To explore this, the team analyzed brain tissue from humans who had alcohol use disorder, alongside data from monkeys and mice exposed to different drinking patterns. They focused on three brain areas deeply involved in motivation, reward, and stress: the prefrontal cortex, which supports decision-making and self-control; the nucleus accumbens, a key reward hub; and the central amygdala, which helps process fear and negative feelings. In each species, they measured which genes were turned up or down and estimated the mix of cell types present, allowing a detailed comparison of brain biology across humans and laboratory models.

Finding shared brain signatures of heavy drinking

The researchers discovered that patterns of gene activity in human alcohol use disorder significantly tracked with those from animal models, but the strength of the match depended on species, brain region, and how alcohol was given. Overall, monkeys showed the closest resemblance to humans, especially in models where the animals could voluntarily drink large amounts of alcohol, including binge-like drinking. Certain monkey binge-drinking patterns produced brain signatures that were roughly 40% as similar to human alcohol use disorder as two independent human datasets were to each other. Mouse models of binge drinking also showed notable overlap, while some chronic exposure models, particularly those relying on forced alcohol vapor, sometimes showed opposite patterns in specific brain regions such as the prefrontal cortex.

Changes in key brain cells

Beyond genes, the study examined which brain cell types were more or less common in people with alcohol use disorder and in heavy-drinking animals.
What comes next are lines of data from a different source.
/-! ### State.overlayFlash -/

@[simp] theorem State.overlayFlash_pending (s : State) (a n : Nat) (f : Nat → Byte) : (s.overlayFlash a n f).pending = s.pending := rfl
@[simp] theorem State.overlayFlash_time (s : State) (a n : Nat) (f : Nat → Byte) : (s.overlayFlash a n f).time = s.time := rfl
@[simp] theorem State.overlayFlash_lines (s : State) (a n : Nat) (f : Nat → Byte) : (s.overlayFlash a n f).lines = s.lines := rfl
@[simp] theorem State.overlayFlash_ptu (s : State) (a n : Nat) (f : Nat → Byte) : (s.overlayFlash a n f).ptu = s.ptu := rfl
@[simp] theorem State.overlayFlash_cau (s : State) (a n : Nat) (f : Nat → Byte) : (s.overlayFlash a n f).cau = s.cau := rfl
@[simp] theorem State.overlayFlash_policy (s : State) (a n : Nat) (f : Nat → Byte) : (s.overlayFlash a n f).policy = s.policy := rfl
@[simp] theorem State.overlayFlash_diu (s : State) (a n : Nat) (f : Nat → Byte) : (s.overlayFlash a n f).diu = s.diu := rfl
@[simp] theorem State.overlayFlash_stu (s : State) (a n : Nat) (f : Nat → Byte) : (s.overlayFlash a n f).stu = s.stu := rfl
@[simp] theorem State.overlayFlash_cgu (s : State) (a n : Nat) (f : Nat → Byte) : (s.overlayFlash a n f).cgu = s.cgu := rfl
@[simp] theorem State.overlayFlash_scu (s : State) (a n : Nat) (f : Nat → Byte) : (s.overlayFlash a n f).scu = s.scu := rfl
@[simp] theorem State.overlayFlash_rmu (s : State) (a n : Nat) (f : Nat → Byte) : (s.overlayFlash a n f).rmu = s.rmu := rfl
@[simp] theorem State.overlayFlash_imu (s : State) (a n : Nat) (f : Nat → Byte) : (s.overlayFlash a n f).imu = s.imu := rfl
@[simp] theorem State.overlayFlash_suc (s : State) (a n : Nat) (f : Nat → Byte) : (s.overlayFlash a n f).suc = s.suc := rfl
@[simp] theorem State.overlayFlash_sram (s : State) (a n : Nat) (f : Nat → Byte) : (s.overlayFlash a n f).sram = s.sram := rfl
@[simp] theorem State.overlayFlash_flash (s : State) (a n : Nat) (f : Nat → Byte) :
    (s.overlayFlash a n f).flash = Memory.overlay Config.flashErased s.flash a n f := rfl
@[simp] theorem State.overlayFlash_freeIdx (s : State) (a n : Nat) (f : Nat → Byte) : (s.overlayFlash a n f).freeIdx = s.freeIdx := rfl

/-! ### State.storeShadow -/

@[simp] theorem State.storeShadow_pending (s : State) (cells : List Host.Cell) : (s.storeShadow cells).pending = s.pending := rfl
@[simp] theorem State.storeShadow_time (s : State) (cells : List Host.Cell) : (s.storeShadow cells).time = s.time := rfl
@[simp] theorem State.storeShadow_lines (s : State) (cells : List Host.Cell) : (s.storeShadow cells).lines = s.lines := rfl
@[simp] theorem State.storeShadow_ptu (s : State) (cells : List Host.Cell) : (s.storeShadow cells).ptu = s.ptu := rfl
@[simp] theorem State.storeShadow_cau (s : State) (cells : List Host.Cell) :
    (s.storeShadow cells).cau = { s.cau with shadow := Memory.writeCells Config.shadowZero s.cau.shadow cells } := rfl
@[simp] theorem State.storeShadow_policy (s : State) (cells : List Host.Cell) : (s.storeShadow cells).policy = s.policy := rfl
@[simp] theorem State.storeShadow_diu (s : State) (cells : List Host.Cell) : (s.storeShadow cells).diu = s.diu := rfl
@[simp] theorem State.storeShadow_stu (s : State) (cells : List Host.Cell) : (s.storeShadow cells).stu = s.stu := rfl
@[simp] theorem State.storeShadow_cgu (s : State) (cells : List Host.Cell) : (s.storeShadow cells).cgu = s.cgu := rfl
@[simp] theorem State.storeShadow_scu (s : State) (cells : List Host.Cell) : (s.storeShadow cells).scu = s.scu := rfl
@[simp] theorem State.storeShadow_rmu (s : State) (cells : List Host.Cell) : (s.storeShadow cells).rmu = s.rmu := rfl
@[simp] theorem State.storeShadow_imu (s : State) (cells : List Host.Cell) : (s.storeShadow cells).imu = s.imu := rfl
@[simp] theorem State.storeShadow_suc (s : State) (cells : List Host.Cell) : (s.storeShadow cells).suc = s.suc := rfl
@[simp] theorem State.storeShadow_sram (s : State) (cells : List Host.Cell) : (s.storeShadow cells).sram = s.sram := rfl
@[simp] theorem State.storeShadow_flash (s : State) (cells : List Host.Cell) : (s.storeShadow cells).flash = s.flash := rfl
@[simp] theorem State.storeShadow_freeIdx (s : State) (cells : List Host.Cell) : (s.storeShadow cells).freeIdx = s.freeIdx := rfl

/-! ### State.issue -/

@[simp] theorem State.issue_pending (s : State) (a : InternalAccess) : (s.issue a).pending = s.pending := rfl
@[simp] theorem State.issue_time (s : State) (a : InternalAccess) : (s.issue a).time = s.time := rfl
@[simp] theorem State.issue_lines (s : State) (a : InternalAccess) : (s.issue a).lines = s.lines := rfl
@[simp] theorem State.issue_ptu (s : State) (a : InternalAccess) :
    (s.issue a).ptu = { s.ptu with
      queue := if s.pathBlocked a.kind.path then s.ptu.queue else s.ptu.queue ++ [{ access := a, wait := 0 }]
      behind := if s.pathBlocked a.kind.path then some a else s.ptu.behind } := rfl
@[simp] theorem State.issue_cau (s : State) (a : InternalAccess) : (s.issue a).cau = s.cau := rfl
@[simp] theorem State.issue_policy (s : State) (a : InternalAccess) : (s.issue a).policy = s.policy := rfl
@[simp] theorem State.issue_diu (s : State) (a : InternalAccess) : (s.issue a).diu = s.diu := rfl
@[simp] theorem State.issue_stu (s : State) (a : InternalAccess) : (s.issue a).stu = s.stu := rfl
@[simp] theorem State.issue_cgu (s : State) (a : InternalAccess) : (s.issue a).cgu = s.cgu := rfl
@[simp] theorem State.issue_scu (s : State) (a : InternalAccess) : (s.issue a).scu = s.scu := rfl
@[simp] theorem State.issue_rmu (s : State) (a : InternalAccess) : (s.issue a).rmu = s.rmu := rfl
@[simp] theorem State.issue_imu (s : State) (a : InternalAccess) : (s.issue a).imu = s.imu := rfl
@[simp] theorem State.issue_suc (s : State) (a : InternalAccess) : (s.issue a).suc = s.suc := rfl
@[simp] theorem State.issue_sram (s : State) (a : InternalAccess) : (s.issue a).sram = s.sram := rfl
@[simp] theorem State.issue_flash (s : State) (a : InternalAccess) : (s.issue a).flash = s.flash := rfl
@[simp] theorem State.issue_freeIdx (s : State) (a : InternalAccess) : (s.issue a).freeIdx = s.freeIdx := rfl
A consistent finding across species and brain regions was a drop in oligodendrocytes and their immature precursors—cells that build and maintain the insulating myelin sheaths that help nerve signals travel quickly and efficiently. In the human prefrontal cortex and nucleus accumbens, individuals with alcohol use disorder had fewer of these cells than people without the disorder, and similar decreases were seen in binge-drinking mice and alcohol-exposed monkeys. The team also observed signs that certain reward-related neurons in the nucleus accumbens, particularly those that respond to one form of dopamine signaling, tended to be reduced in humans and heavy-drinking mice, hinting at a common disturbance in circuits that govern motivation and control.
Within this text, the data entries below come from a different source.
/-! ## The second boundary -/

theorem State.unitBoundary_tableKept (u : BoundaryUnit) (s : State) : TableKept s (s.unitBoundary u) := by
  cases u with
  | ptu => exact .of_frame (F := [.protect]) rfl
  | cau => exact .of_frame s.statusBoundary_runs.frame
  | stu => exact s.stationBoundary_tableKept
  | cgu => exact s.gameBoundary_tableKept
  | scu => exact s.scheduleBoundary_tableKept
  | rmu => exact s.roamBoundary_tableKept
  | imu => exact s.imageBoundary_tableKept
  | suc => exact .of_frame s.trialSecond_frame

theorem State.boundary_tableKept (order : List BoundaryUnit) (s : State) : TableKept s (s.boundary order) := by
  have hclock : TableKept s s.toBoundary := .of_frame (F := [.clock, .hand, .flashPort, .startLog]) rfl
  exact hclock.trans (.foldl _ (fun s u => s.unitBoundary_tableKept u) _ _)

/-! ## The resets -/

theorem State.takeControl_tableKept (u : ControlUse) (s : State) : TableKept s (s.takeControl u) := by
  cases u with
  | plain => exact State.afterRow_of_answers ((execControlWrite_frame s).imp fun _ h => .of_frame h) (.refl s)
  | consumerIndex => exact State.afterRow_of_answers ((execConsumerIndexWrite_frame s).imp fun _ h => .of_frame h) (.refl s)
  | classMap => exact State.afterRow_of_answers ((execClassMapWrite_frame s).imp fun _ h => .of_frame h) (.refl s)
  | policy => exact State.afterRow_of_answers (execNodePolicyRecord_tableKept s) (.refl s)
  | profile => exact State.afterRow_of_answers (execProfileRecord_tableKept s) (.refl s)
  | pin => exact State.afterRow_of_answers (execPinRecord_tableKept s) (.refl s)
  | request => exact .of_frame s.takeClosing_frame

theorem State.takeRouted_tableKept (h : InHand) (s : State) : TableKept s (s.takeRouted h) := by
  have hflash : TableKept s (s.afterRow execFlashWindowWrite) :=
    State.afterRow_of_answers ((execFlashWindowWrite_runs s).imp fun _ h => .of_frame h.frame) (.refl s)
  unfold State.takeRouted
  split
  · split
    · exact State.afterRow_of_answers ((execRxRingWrite_frame s).imp fun _ h => .of_frame h) (.refl s)
    · exact s.takeControl_tableKept _
    · exact State.afterRow_of_answers ((execStagingWrite_runs s).imp fun _ h => .of_frame h.frame) (.refl s)
    · exact State.afterRow_of_answers ((execStagingRead_frame s).imp fun _ h => .of_frame h) (.refl s)
    · exact hflash
    · exact hflash
    · exact hflash
    all_goals exact .refl s
  · exact .refl s

theorem State.restartTransaction_tableKept (s : State) : TableKept s s.restartTransaction := by
  rcases s.restartTransaction_cases with h | ⟨_, _, _, _, _, _, h⟩ | ⟨_, _, _, h, _⟩ <;> rw [h]
  · exact .refl s
  · exact s.takeRouted_tableKept _
  · exact .of_frame (F := [.hand, .port]) rfl

/-- The emptied table of a node restart (R84, R98). -/
theorem State.restartTable_tableKept (s : State) : TableKept s s.restartTable := by
  refine ⟨.of_each (fun q hq => absurd hq List.not_mem_nil) (fun _ => ?_) id id id, fun _ _ => ⟨rfl, rfl⟩⟩
  exact ⟨.nil, fun r hr => absurd hr List.not_mem_nil, .nil⟩

theorem State.restartRest_tableKept (s : State) : TableKept s s.restartRest := by
  refine TableKept.trans ?_ ((State.restartTable_tableKept _).trans
    ((TableKept.of_frame (State.restartImu_frame _)).trans (.of_frame (State.restartSuc_frame _))))
  exact TableKept.after (.of_frame (State.restartCau_frame _))
    (.of_frame (F := [.waiting, .protect, .port, .defers, .captures, .peers, .txLate, .rxLate]) rfl)

theorem execNodeRestart_tableKept (s : State) : Answers (TableKept s) (execNodeRestart s) :=
  .next (s.restartTransaction_tableKept.trans (State.restartRest_tableKept _))

/-- Power-on gives every unit its reset value, for which the invariants hold (R83, R97, R114, R133). -/
theorem execPowerOn_tableKept (s : State) : Answers (TableKept s) (execPowerOn s) := by
  obtain ⟨-, -, -, -, htable, hpins, htokens, hrates, hgames, hstates, hlevels, -⟩ := resetMeetsTheInvariants
  refine .next ?_
  generalize s.cutFlash = cut
  have hreset : TableKept State.reset { State.reset with
      pending := s.pending, sram := s.sram, flash := cut.flash, freeIdx := cut.freeIdx } :=
    .of_inputs rfl rfl rfl rfl ⟨rfl, rfl⟩
  exact ⟨⟨fun _ => hreset.table htable, fun _ => hreset.pins hpins, fun _ => hreset.tokens htokens,
    fun _ => hreset.rates hrates, fun _ => hreset.states hstates, fun _ => hreset.levels hlevels⟩,
    fun _ _ => hreset.games htable hgames⟩

/-! ## Every step -/

/-- The commands that leave the table's inputs alone, by their frame. -/
theorem exec_tableKept_of_frame {c : Instr} (hc : ∀ p ∈ tableInputs, p ∉ touchedBy c) (s : State) :
    Answers (TableKept s) (exec c s) := (exec_frame c s).imp fun _ h => .of_frame h hc

theorem exec_tableKept (c : Instr) (s : State) : Answers (TableKept s) (exec c s) := by
  cases c with
  | powerOn => exact execPowerOn_tableKept s
  | nodeRestart => exact execNodeRestart_tableKept s
  | transmitDecision => exact execTransmitDecision_tableKept s
  | rxClosingWrite => exact execRxClosingWrite_tableKept s
  | peerFetchReadDone => exact execPeerFetchReadDone_tableKept s
  | nodePolicyRecord => exact execNodePolicyRecord_tableKept s
  | profileRecord => exact execProfileRecord_tableKept s
  | pinRecord => exact execPinRecord_tableKept s
  | setTime => exact execSetTime_tableKept s
  | pauseStation => exact execPauseStation_tableKept s
  | resumeStation => exact execResumeStation_tableKept s
  | extendStation => exact execExtendStation_tableKept s
  | forgetStation => exact execForgetStation_tableKept s
  | importContext => exact execImportContext_tableKept s
  | imageAbort => exact execImageAbort_tableKept s
  | activateCancel => exact execActivateCancel_tableKept s
  | secondBoundary o => exact .next (s.boundary_tableKept o)
  | minuteBoundary o => exact .ite (fun _ => .next (s.boundary_tableKept o)) fun _ => .next (.refl s)
  | holdCountdownExpiry k => exact execHoldCountdownExpiry_tableKept k s
  | gameLingerEnd k => exact execGameLingerEnd_tableKept k s
  | sweepVisit => exact execSweepVisit_tableKept s
  | pauseExpiry k => exact execPauseExpiry_tableKept k s
  | extensionExpiry k => exact execExtensionExpiry_tableKept k s
  | estimateEntryExpiry k n => exact execEstimateEntryExpiry_tableKept k n s
  | backoffExpiry k => exact execBackoffExpiry_tableKept k s
  | steerTimeout k => exact execSteerTimeout_tableKept k s
  | drainDeadline => exact execDrainDeadline_tableKept s
  | _ => exact exec_tableKept_of_frame (by simp [touchedBy]) s

theorem State.tick_frame (s : State) : Frame [.clock, .hand, .flashPort, .startLog] s s.tick := by
  unfold State.tick
  exact Frame.ite rfl rfl

/-- What every command keeps, and the passing of a millisecond, every step keeps. -/
theorem step_answers {P : State → State → Prop} (hexec : ∀ c s, Answers (P s) (exec c s)) (htick : ∀ s, P s s.tick)
    (hqueue : ∀ s q, P s { s with pending := q }) (htrans : ∀ s t u, P s t → P t u → P s u) (s : State) :
    Answers (P s) (step s) := by
  cases hq : s.pending with
  | nil =>
    rw [step_of_idle hq]
    exact .next (htick s)
  | cons c rest =>
    have hfront : s = { s with pending := c :: rest } := by rw [← hq]
    rw [hfront, step_cons, ← hfront]
    exact (hexec c _).imp fun t ht => htrans s _ t (hqueue s rest) ht

theorem step_tableKept (s : State) : Answers (TableKept s) (step s) :=
  step_answers exec_tableKept (fun s => .of_frame s.tick_frame) (fun s _ => .of_frame (F := [.commands]) rfl)
    (fun _ _ _ => TableKept.trans) s

/-- Settles O5. -/
theorem tableAndPinsStayProper : Obligations.TableAndPinsStayProper :=
  ⟨fun s t hs h => (step_tableKept s t h).table hs, fun s t hs h => (step_tableKept s t h).pins hs⟩

/-- Settles O6. -/
theorem allowancesStayBounded : Obligations.AllowancesStayBounded :=
  ⟨fun s t hs h => (step_tableKept s t h).tokens hs, fun s t hs h => (step_tableKept s t h).rates hs⟩

/-- Settles O7. -/
theorem gameCountStaysTrue : Obligations.GameCountStaysTrue := fun s t hs h =>
  ⟨(step_tableKept s t h).table hs.1, (step_tableKept s t h).games hs.1 hs.2⟩

/-- Settles O8. -/
theorem recordStatesStayProper : Obligations.RecordStatesStayProper := fun s t hs h => (step_tableKept s t h).states hs

/-- Settles O9. -/
theorem levelsStayAboveTargets : Obligations.LevelsStayAboveTargets := fun s t hs h => (step_tableKept s t h).levels hs

end Sys2Proof.Machine

/-! PROOFS. Every step keeps the three memories canonical (sections 2.1 and 9.1). -/
namespace Sys2Proof.Machine

/-! ## The memories before and after -/

section
variable {F : List Piece} {s t : State}

theorem Frame.shadow (h : Frame F s t) (hp : .shadow ∉ F) : t.cau.shadow = s.cau.shadow := by
  simpa only [State.without, Piece.pick_of_not_mem hp] using congrArg (fun u => u.cau.shadow) h

end

/-- A canonical form that holds in `s` holds in `t`, memory by memory. -/
structure MemoriesKept (s t : State) : Prop where
  sram : Memory.wf Config.sramUnwritten s.sram = true → Memory.wf Config.sramUnwritten t.sram = true
  flash : Memory.wf Config.flashErased s.flash = true → Memory.wf Config.flashErased t.flash = true
  shadow : Memory.wf Config.shadowZero s.cau.shadow = true → Memory.wf Config.shadowZero t.cau.shadow = true

theorem MemoriesKept.refl (s : State) : MemoriesKept s s := ⟨id, id, id⟩

theorem MemoriesKept.trans {s t u : State} (h : MemoriesKept s t) (h' : MemoriesKept t u) : MemoriesKept s u :=
  ⟨fun hs => h'.sram (h.sram hs), fun hs => h'.flash (h.flash hs), fun hs => h'.shadow (h.shadow hs)⟩

theorem MemoriesKept.of_frame {F : List Piece} {s t : State} (h : Frame F s t)
    (hF : ∀ p ∈ [Piece.sram, .flash, .shadow], p ∉ F := by decide) : MemoriesKept s t := by
  refine ⟨fun hs => ?_, fun hs => ?_, fun hs => ?_⟩
  · rwa [h.sram (hF _ (by decide))]
  · rwa [h.flash (hF _ (by decide))]
  · rwa [h.shadow (hF _ (by decide))]

/-- A plain update goes before an operation. -/
theorem MemoriesKept.after {s t u : State} (h' : MemoriesKept t u) (h : MemoriesKept s t) : MemoriesKept s u := h.trans h'

/-! ## The stores -/

theorem State.storeSram_memoriesKept (cs : List Host.Cell) (s : State) : MemoriesKept s (s.storeSram cs) :=
  ⟨Memory.writeCells_wf _ _ _, id, id⟩

theorem State.storeShadow_memoriesKept (cs : List Host.Cell) (s : State) : MemoriesKept s (s.storeShadow cs) :=
  ⟨id, id, Memory.writeCells_wf _ _ _⟩

theorem State.overlayFlash_memoriesKept (a n : Nat) (f : Nat → Byte) (s : State) : MemoriesKept s (s.overlayFlash a n f) :=
  ⟨id, Memory.overlay_wf _ _ _ _ _, id⟩

theorem State.finishAccess_memoriesKept (a : InternalAccess) (s : State) : MemoriesKept s (s.finishAccess a) :=
  (s.storeSram_memoriesKept _).trans (.of_frame (F := [.port]) rfl)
Networks that link biology to behavior

Gene activity does not change in isolation, so the researchers grouped genes into “networks” that tend to rise and fall together. They then asked which of these networks were preserved across humans, monkeys, and mice and were tied to alcohol use. They identified several such shared networks in all three brain regions. These clusters of genes were strongly tied to processes like immune signaling in the brain, myelin formation, and the ability of synapses to strengthen or weaken with experience. When the team looked at large genetic studies in humans, they found that variants near these network genes together explained about one-fifth of the inherited risk for drinking amounts and problematic alcohol use—far more than would be expected by chance, and not seen for unrelated traits such as wearing glasses. Many “hub” genes sitting at the center of these networks were also linked, in humans or mice, to traits like impulsivity, motivation, and the tendency to use alcohol or other drugs.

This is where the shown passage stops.